Tahun 2020 akan ada 270 Pilkada (Gubernur, Bupati dan Walikota) & tren kemunculan calon tunggal pun niscaya meningkat. Jika di Pilkada 2015 calon tunggal-nya hanya ada di tiga daerah. Maka Seiring waktu Jumlahnya menaik menjadi 9 daerah (2017), 16 daerah (2018), dan 27 daerah (2020). Semua adalah konsekwensi adanya syarat mencalonkan yang tinggi baik dari jalur partai maupun perseorangan.

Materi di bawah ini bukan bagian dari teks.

/-- An issue keeps the memory canonical where its effect does. -/
theorem retire_wf {i : Instr} {m : Exec Unit} {s t : State} (hm : m.Keeps fun s => Memory.wf s.mem = true)
    (hs : Memory.wf s.mem = true) (h : retire i m s = .next t) : Memory.wf t.mem = true := by
  rcases retire_cases h with ⟨u, hu, rfl⟩ | ⟨c, d, _, rfl⟩ | ⟨c, w, _, rfl⟩
  · exact hm s () u hs hu
  · exact takeFault_wf s c d hs
  · exact hs

end Sys2Proof.Machine
end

Tingginya kemenangan calon tunggal, dipengaruhi minimnya informasi dan edukasi pada masyarakat bahwa calon tersebut tidak wajib dipilih. Ada ketidak-setaraan perlakuan dari penyelenggara Pemilu antara calon tunggal dan kotak kosong.
Seperti diketahui, pasangan calon tunggal Pilkada Kota Makassar 2018 Lalu, Munafri Arifuddin-Andi Rahmatika Dewi (Appi-Cicu) dikalahkan oleh kotak kosong.
Appi-Cicu maju pada Pilkada Makassar dengan usungan 10 partai, yakni Partai Nasdem, Golkar, PDI-P, Gerindra, Hanura, PKB, PPP, PBB, PKS, dan PKPI. Koalisi besar ini mengantongi 43 dari 50 kursi parlemen Makassar. Dari hitung cepat yang dilakukan beberapa lembaga survei, kotak kosong unggul 53% suara.
Sedangkan, calon tunggal Appi-Cicu memperoleh suara sebesar 46%. Dan, Kotak kosong menjadi pesaing Appi-Cicu, setelah KPUD Makassar mendiskualifikasi pasangan petahana, Mohammad Ramdhan Pomanto yang berpasangan dengan Indira Mulyasari Paramusti (Diami) yang berasal dari jalur perseorangan atau independen. Namun di tengah tahapan, terdapat sengketa pilkada yang menyebabkan pasangan Diami terdiskualifikasi.
Kotak kosong pun melenggang, ahahah…
Tugas penyelenggara Pemilu, menurut kami,KoranJokowi.com, tidak hanya sibuk mensosialisasikan akan calon saja. Namun KPU/D pun wajib mempromosikan apa arti dan pengarus ‘Kotak kosong‘, bukankah semua ini pun ada anggarannya?, Ahahah..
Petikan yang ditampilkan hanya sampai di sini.